- [WHAT TO DO]: Given the listing below, write out exactly the lines starting with the line that has "pcFault := p.pc, pcResume" and going on through the line that has "f with mask", both kept.

- [EXERCISE DATA]:
/-! Frames that are not served (R321). -/

theorem exec_bmcBadFrame {good : Bool} (hready : s.bmcReady) (hframe : s.bmcRead.bmcFrame = some (f, good)) (hbad : good = false ∨ frameNeeds f = false) :
    exec .bmcBadFrame s = .next ((s.bmcRead.bmcSend (replyFrame false f Code.FORMAT [])).bmcIdle) := by
  show execBmcBadFrame s = _
  simp only [execBmcBadFrame, hframe]
  rw [if_neg (by simp [hready]), if_neg]
  rintro ⟨hgood, hneeds⟩
  rcases hbad with hbad | hbad
  · exact absurd hgood (ne_true_of_eq_false hbad)
  · exact absurd hneeds (ne_true_of_eq_false hbad)

theorem exec_frameTimeout {w : Word} {l : List Word} (hup : s.bmcUp) (hframe : s.bmcRead.bmc.frame = w :: l) (hpart : frameWhole (w :: l) = false) :
    exec .frameTimeout s
      = .next { s.bmcRead with bmc := { s.bmcRead.bmc with frame := [], discarded := s.bmcRead.bmc.discarded + (w :: l).length } } := by
  show execFrameTimeout s = _
  simp only [execFrameTimeout, hframe]
  rw [if_neg (by simp [hup]), if_neg (by simp [hpart])]

/-! Reads (R320). -/

theorem exec_status (h : s.Framed 0x01 f) : exec .status s = .next (s.bmcRead.bmcReply f Code.OK
    [s.bmcRead.regWord 0x4040, s.bmcRead.regWord 0x3040, s.bmcRead.regWord 0x7040,
      BitVec.ofNat 32 ((List.range 6).foldl (fun a n => a + s.bmcRead.clerkSt n * 16 ^ n) 0), s.bmcRead.regWord Reg.GLB_PART.PART_CODE.key,
      s.bmcRead.hottest, BitVec.ofNat 32 s.bmcRead.bmc.discarded]) := by
  show execStatus s = _
  rw [execStatus, State.bmcServe_of_framed h]
  rfl

/-- R320: a log read names 1 to 7 entries that the ring holds. -/
theorem exec_logRead (h : s.Framed 0x02 f) {t : State} (ht : t = s.bmcRead.readyHeader logRegion) (hmin : 1 ≤ f.arg 1) (hmax : f.arg 1 ≤ 7)
    (hheld : f.arg 0 + f.arg 1 ≤ t.ringCount logRegion) {es : List (List Byte)}
    (hes : es = ((List.range (f.arg 1)).map fun i => t.ringEntry logRegion (f.arg 0 + i)).filter entryOk) :
    exec .logRead s = .next (t.bmcReply f Code.OK
      ([BitVec.ofNat 32 (t.ringCount logRegion), BitVec.ofNat 32 (t.ptr logRegion 0x20)] ++ toWords (8 * es.length) es.flatten)) := by
  subst ht hes
  show execLogRead s = _
  rw [execLogRead, State.bmcServe_of_framed h]
  exact congrArg Host.Outcome.next (if_neg (by omega))

/-- R320: a dump read names 1 to 59 words of the body of a dump region. -/
theorem exec_dumpRead (h : s.Framed 0x03 f) (hdump : f.arg 0 < 8) (hmin : 1 ≤ f.arg 2) (hmax : f.arg 2 ≤ 59) (hbody : f.arg 1 + 4 * f.arg 2 ≤ 0x7FFC0)
    (halign : f.arg 1 % 4 = 0) {t : State} (ht : t = s.bmcRead.readyHeader (dumpRegion (f.arg 0))) :
    exec .dumpRead s = .next (t.bmcReply f Code.OK (BitVec.ofNat 32 (t.ptr (dumpRegion (f.arg 0)) 0x10) ::
      toWords (f.arg 2) (bytesAt t.vault.sram ((dumpRegion (f.arg 0)).base + 0x40 + f.arg 1) (4 * f.arg 2)))) := by
  subst ht
  show execDumpRead s = _
  rw [execDumpRead, State.bmcServe_of_framed h, if_neg (by omega), if_neg (not_not_intro halign)]

theorem exec_telemetry (h : s.Framed 0x0B f) : exec .telemetry s = .next (s.bmcRead.bmcReply f Code.OK
    ([s.bmcRead.regWord Reg.THM_STA.TJ.key, s.bmcRead.regWord Reg.PWR_LOOP_STA.LEVEL.key, s.bmcRead.regWord Reg.PWR_POWER.W.key,
      s.bmcRead.regWord Reg.THM_PCAP.W.key, s.bmcRead.regWord Reg.CLK_STA.ROOT_LOCK.key, s.bmcRead.regWord Reg.THM_ICC_EST.A.key]
      ++ (List.range 8).map (fun k => s.bmcRead.regWord (Reg.THM_HBM.TEMP k).key) ++ [s.bmcRead.regWord Reg.THM_CNT.HARD.key])) := by
  show execTelemetry s = _
  rw [execTelemetry, State.bmcServe_of_framed h]

theorem exec_bmcVpdRead (h : s.Framed 0x0C f) (hmin : 1 ≤ f.arg 1) (hmax : f.arg 1 ≤ 59) : exec .bmcVpdRead s = .next (s.bmcRead.bmcReply f Code.OK
    (BitVec.ofNat 32 s.bmcRead.vpd.length :: toWords (wordsFor ((s.bmcRead.vpd.drop (f.arg 0)).take (4 * f.arg 1)).length)
      ((s.bmcRead.vpd.drop (f.arg 0)).take (4 * f.arg 1)))) := by
  show execBmcVpdRead s = _
  rw [execBmcVpdRead, State.bmcServe_of_framed h, if_neg (by omega)]
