-- ==== Sys2Proof/Word.lean ====
section
/-!
DEFINITION. The word types of the Stajor S9 and their plainest bit operations (spec/00_scope.md R5, R7, R8).
-/
namespace Sys2Proof

/-- A byte, R5. -/
abbrev Byte := BitVec 8
/-- A 32-bit word: one lane of a register, or one instruction word (R5, R203). -/
abbrev Word := BitVec 32
/-- A doubleword, R5. -/
abbrev DWord := BitVec 64
/-- A 48-bit byte address (R7, R382). -/
abbrev Addr := BitVec 48
/-- The lanes of a fragment: bit t is lane t; mask word k is bits [32k+31:32k] (R34). -/
abbrev Mask := BitVec 1024

namespace Mask

/-- Lane `t` is in the mask. -/
def has (m : Mask) (t : Nat) : Bool := m.getLsbD t
/-- The lanes 0 to n − 1. -/
def first (n : Nat) : Mask := BitVec.ofNat 1024 (2 ^ n - 1)
/-- The mask of the lanes below `n` that satisfy `p`. -/
def ofPred (n : Nat) (p : Nat → Bool) : Mask :=
  (List.range n).foldl (fun m t => if p t then m ||| BitVec.ofNat 1024 (2 ^ t) else m) 0#1024
/-- The lanes of the mask among 0 to n − 1, ascending. -/
def lanes (m : Mask) (n : Nat) : List Nat := (List.range n).filter m.has
/-- The lowest-numbered lane of the mask, 0 when there is none. -/
def lowest (m : Mask) (n : Nat) : Nat := ((m.lanes n).head?).getD 0
/-- Mask word k (R34). -/
def word (m : Mask) (k : Nat) : Word := m.extractLsb' (32 * k) 32
/-- The summary word: bit k is set exactly when mask word k is non-zero (R34). -/
def summary (m : Mask) : Word :=
  BitVec.ofNat 32 ((List.range 32).foldl (fun n k => if m.word k = 0#32 then n else n + 2 ^ k) 0)

end Mask

/-- Bytes of a value, lowest address first (R7). -/
def leBytes : Nat → Nat → List Byte
  | 0, _ => []
  | n + 1, v => BitVec.ofNat 8 v :: leBytes n (v / 256)

/-- The value that bytes hold, lowest address first (R7). -/
def leValue : List Byte → Nat
  | [] => 0
  | b :: bs => b.toNat + 256 * leValue bs

/-- Bits [lo + len − 1 : lo] of a value held as a number. -/
def bitsOf (v lo len : Nat) : Nat := v / 2 ^ lo % 2 ^ len
/-- Bit `i` of a value held as a number. -/
def bitOf (v i : Nat) : Bool := v / 2 ^ i % 2 = 1

/-- floor(a / b) for a positive b, toward −∞ (the notation of spec/00_scope.md before R12). -/
def floorDiv (a : Int) (b : Nat) : Int := Int.fdiv a (Int.ofNat b)

end Sys2Proof
end

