def Team.frag? (t : Team) (ent part : Nat) : Option Frag :=
  t.frags.find? fun f => f.entry == ent && f.part == part
/-- Replace the fragment of the same entry and part. -/
def Team.setFrag (t : Team) (f : Frag) : Team :=
  { t with frags := t.frags.map fun e => if e.entry = f.entry ∧ e.part = f.part then f else e }
def Team.frame? (t : Team) (id : Nat) : Option Frame := t.frames.find? fun r => r.id == id
def Team.setFrame (t : Team) (r : Frame) : Team :=
  { t with frames := t.frames.map fun e => if e.id = r.id then r else e }
/-- The launch of a group. -/
def State.launchOf (s : State) (g : Group) : Option Launch := s.launch? g.launch

/-- The fragment that is issuing, with its team and group, and what an instruction reads of the rest of the package. -/
structure Here where
  group : Group
  team : Team
  frag : Frag
  clock : Nat
  fresh : Nat
  deriving DecidableEq, Repr

/-- The issuing fragment that `cur` names. -/
def State.here (s : State) : Option Here :=
  match s.group? s.cur.gid with
  | none => none
  | some g =>
    match g.team? s.cur.tid with
    | none => none
    | some t =>
      match t.frag? s.cur.ent s.cur.part with
      | none => none
      | some f => some { group := g, team := t, frag := f, clock := s.clock, fresh := s.fresh }

/-- Put the issuing fragment, its team and its group back. -/
def State.put (s : State) (h : Here) : State :=
  { s.setGroup (h.group.setTeam (h.team.setFrag h.frag)) with fresh := h.fresh }

/-- An instruction that acts on its own fragment, team and group alone. -/
def issue (s : State) (k : Here → Here) : Host.Outcome State Fault Refusal :=
  match s.here with
  | none => .fault .noAgent
  | some h => .next (s.put (k h))

/-- An instruction that acts on more of the package. -/
def issueS (s : State) (k : Here → State) : Host.Outcome State Fault Refusal :=
  match s.here with
  | none => .fault .noAgent
  | some h => .next (k h)

/-! ### The instruction boundary -/

/-- The address at which the fragment goes on after the instruction it issues: the next one, or PC_resume when the
instruction is one that a retry performs again (R85, R249). -/
def Frag.nextPc (f : Frag) : Addr := f.replay.getD (f.pc + 4)

/-- The fragment's idempotent region ends (R49), so its group may be discarded again (R374). -/
def Here.endIdem (h : Here) : Here :=
  { h with group := { h.group with restarted := false }, frag := { h.frag with region := none } }

/-- The lanes an instruction acts on before the guard: the mask, less the lanes a retry leaves out. -/
def Frag.acting (f : Frag) : Mask := f.mask &&& f.only.getD f.mask

/-- End an instruction: the pc moves on, a retry's restriction ends, and the switch marker or the retry parks the
fragment (R83, R249); the marker empties the last-result file (R61). -/
def Frag.finish (y : Bool) (f : Frag) : Frag :=
  { f with
    pc := f.nextPc, only := none, lines := none, replay := none, order := none,
    park := if f.park = .none then (if y then .marker else if f.replay.isSome then .drain else .none) else f.park,
    marked := y && f.park != .none,
    again := !y && f.park != .none && f.replay.isSome,
    x := if y then [] else f.x }

/-- A trap to raise: the cause, its lanes (none: the active ones), the address and detail of R354, the lanes deferred
(R356), and the destination words of the instruction (R340). -/
structure Trap where
  cause : Nat
  lanes : Option Mask := none
  addr : Nat := 0
  detail : Word := 0#32
  pte : Nat := 0
  deferred : Mask := 0#1024
  dest : List Nat := []
  rank : Nat := 0
  lines : Option (List Nat) := none
  deriving DecidableEq, Repr

/-- Cause codes (R354). -/
def cILLOP : Nat := 0x01
def cILLREG : Nat := 0x02
def cREGBOUND : Nat := 0x03
def cREGCAP : Nat := 0x04
def cHAZARD : Nat := 0x05
def cPOISONREG : Nat := 0x06
def cNOPARTNER : Nat := 0x07
def cBOUNDS : Nat := 0x10
def cALIGN : Nat := 0x11
def cPERM : Nat := 0x12
def cNOTPRESENT : Nat := 0x13
def cS2DENY : Nat := 0x14
def cUE : Nat := 0x15
def cRACE : Nat := 0x16
def cSCOPE : Nat := 0x17
def cDIVZ : Nat := 0x20
def cFPEXC : Nat := 0x21
def cUNRESOLVED : Nat := 0x22
def cWINDOW : Nat := 0x23
def cPROMISE : Nat := 0x30
def cSWTRAP : Nat := 0x40
def cADVISE : Nat := 0x41

/-- Faults stand in issue order, then in the order of their causes within one instruction (R86, R124). -/
def insertFault : List PendFault → PendFault → List PendFault
  | [], f => [f]
  | g :: l, f => if f.op < g.op ∨ (f.op = g.op ∧ f.rank < g.rank) then f :: g :: l else g :: insertFault l f

/-- Raise a trap for an instruction at issue, or for one of fixed latency: it is recorded with PC_resume at the next
instruction, and the fragment parks until it is delivered (R85). -/
def Here.raise (h : Here) (act : Mask) (t : Trap) : Here :=
  let f : PendFault :=
    { op := h.frag.order.getD h.team.nextOp, rank := t.rank, cause := t.cause, lanes := t.lanes.getD (if act = 0#1024 then h.frag.acting else act),
      addr := t.addr, detail := t.detail, pte := t.pte, pc := h.frag.pc, deferred := t.deferred, held := false,
      dest := t.dest, lines := none }
  { h with
    team := { h.team with nextOp := h.team.nextOp + 1, faults := insertFault h.team.faults f },
    frag := { h.frag.finish false with park := .trap } }

/-! ### Taking a trap -/

/-- The operations outstanding for a fragment: those of its lanes (R83), less those that the matrix unit holds (R328). -/
def Team.outsOf (t : Team) (f : Frag) : List Out := t.outs.filter fun o => o.lanes &&& f.mask != 0#1024 && decide (o.kind ≠ .held)
/-- The place in issue order from which a fragment's own faults count: in a handler, those of the handler. -/
def Team.faultBase (t : Team) (f : Frag) : Nat := ((f.frame.bind t.frame?).map (·.since)).getD 0
/-- The faults that wait for a fragment, in order (R86), with those that only left some of its lanes deferred; those older
than its handler wait for the handler's return. -/
def Team.faultsOf (t : Team) (f : Frag) : List PendFault :=
  t.faults.filter fun p => (p.lanes ||| p.deferred) &&& f.mask != 0#1024 && decide (t.faultBase f ≤ p.op)

/-- The slot of a team or of a control-core context (R153). -/
def Group.slotOf (g : Group) (t : Team) : Nat :=
  if t.isCore then
    let n := 4 * g.cluster + t.quadrant
    (864 + n / 64) * 64 + n % 64
  else (4 * g.cluster + t.quadrant) * 64 + t.slot

/-- The fault record FLT0 to FLT7 (R353, R354). -/
def fltWords (slot e0 : Nat) (p : PendFault) (lanes : Mask) (more : Bool) : List Word :=
  [ BitVec.ofNat 32 (p.cause + (if more then 256 else 0) + (if p.held then 512 else 0)),
    BitVec.ofNat 32 p.pc.toNat,
    BitVec.ofNat 32 (p.pc.toNat / 2 ^ 32 * 65536 + slot),
    BitVec.ofNat 32 (lanes.lowest e0),
    BitVec.ofNat 32 p.addr,
    BitVec.ofNat 32 (p.addr / 2 ^ 32),
    lanes.summary,
    p.detail ]

/-- Stop a launch: its status and deciding trap are recorded, and every fragment of its groups stops (R250, R358). -/
def State.stopLaunch (s : State) (id status : Nat) (deciding : Option (List Word × Nat)) : State :=
  match s.launch? id with
  | none => s
  | some l =>
    if l.phase = .stopping ∨ l.phase = .ended then s
    else
      let s := s.setLaunch { l with phase := .stopping, status := status, deciding := deciding, advisories := [] }
      { s with
        groups := s.groups.map fun g =>
          if g.launch = id then
            let stop (t : Team) : Team := { t with frags := [], frames := [], faults := [], live := 0#1024 }
            { g with teams := g.teams.map stop, core := g.core.map stop,
                     munit := { g.munit with queue := [], held := [] } }
          else g }

/-- The trap count of a launch, saturating (R359). -/
def Launch.countTrap (l : Launch) : Launch := { l with traps := min (l.traps + 1) (2 ^ 32 - 1) }

/-- The faults of a team once fault `p` has been delivered to fragment `f`: its lanes of other fragments stay. -/
def Team.faultsWithout (t : Team) (f : Frag) (p : PendFault) : List PendFault :=
  let left := { p with lanes := p.lanes &&& ~~~f.mask, deferred := p.deferred &&& ~~~f.mask }
  t.faults.flatMap fun q =>
    if q ≠ p then [q] else if p.cause = cADVISE ∨ left.lanes ||| left.deferred = 0#1024 then [] else [left]

/-- A fragment that performs an instruction again for some lanes, or for its deferred lanes, parks until it has returned
and goes on where it stands (R249, R356). `lines` are those that a retry sends again. -/
def Frag.perform (f : Frag) (pc : Addr) (op : Nat) (lanes : Mask) (lines : Option (List Nat)) : Frag :=
  { f with pc := pc, park := .drain, marked := false, again := false, only := some lanes, lines := lines, replay := some f.pc, order := some op }

/-- Take a trap: deliver fault `p` to fragment `f` of team `t` (R351, R353). Without a handler, or at S, the launch
ends; otherwise the fragment's state is kept in a frame, the record is written, and the fragment goes to TRAPVEC at S
with the trap's lanes, mode 0, an empty join stack and an empty last-result file. A fault whose lanes here are only deferred
ones takes no trap: the instruction is performed for them (R356). -/
def State.deliver (s : State) (g : Group) (t : Team) (f : Frag) (p : PendFault) : State :=
  match s.launchOf g with
  | none => s
  | some l =>
    let lanes := if p.cause = cADVISE then f.mask else p.lanes &&& f.mask
    let rest := t.faultsWithout f p
    let more := rest.any fun q => q.lanes &&& f.mask != 0#1024 && decide (t.faultBase f ≤ q.op)
    let flt := fltWords (g.slotOf t) t.e0 p lanes more
    if lanes = 0#1024 then s.setGroup (g.setTeam (({ t with faults := rest } : Team).setFrag (f.perform p.pc p.op (p.deferred &&& f.mask) none)))
    else if f.priv then (s.setLaunch l.countTrap).stopLaunch l.id 3 (some (flt, f.pc.toNat))
    else if l.trapvec = 0 then
      if p.cause = cADVISE then s
      else (s.setLaunch l.countTrap).stopLaunch l.id 2 (some (flt, f.pc.toNat))
    else
      let frame : Frame :=
        { id := t.nextFrame, entry := f.entry, part := f.part, pusher := f.pusher, since := t.nextOp, seq := f.seq, hist := f.hist, release := f.release, mask := f.mask, joins := f.joins, mode := f.mode, cc := t.cc,
          pcFault := p.pc, pcResume := f.pc, deferred := p.deferred &&& f.mask, flt := flt, pte := p.pte, op := p.op,
          held := p.held, dest := p.dest, lines := p.lines, entered := lanes, retry := 0#1024, skip := 0#1024,
          term := 0#1024 }
      let f' : Frag :=
        { f with mask := lanes, joins := [], mode := 0#24, priv := true, x := [], region := none,
                 frame := some t.nextFrame, pc := BitVec.ofNat 48 l.trapvec, park := .none, marked := false, again := false,
                 only := none, lines := none, replay := none, order := none, since := s.clock }
      let t' := ({ t with nextFrame := t.nextFrame + 1, frames := t.frames ++ [frame], faults := rest } : Team).setFrag f'
      (s.setLaunch l.countTrap).setGroup ({ g with restarted := false }.setTeam t')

- [EXERCISE RESPONSE]:
          pcFault := p.pc, pcResume := f.pc, deferred := p.deferred &&& f.mask, flt := flt, pte := p.pte, op := p.op,
          held := p.held, dest := p.dest, lines := p.lines, entered := lanes, retry := 0#1024, skip := 0#1024,
          term := 0#1024 }
      let f' : Frag :=
        { f with mask := lanes, joins := [], mode := 0#24, priv := true, x := [], region := none,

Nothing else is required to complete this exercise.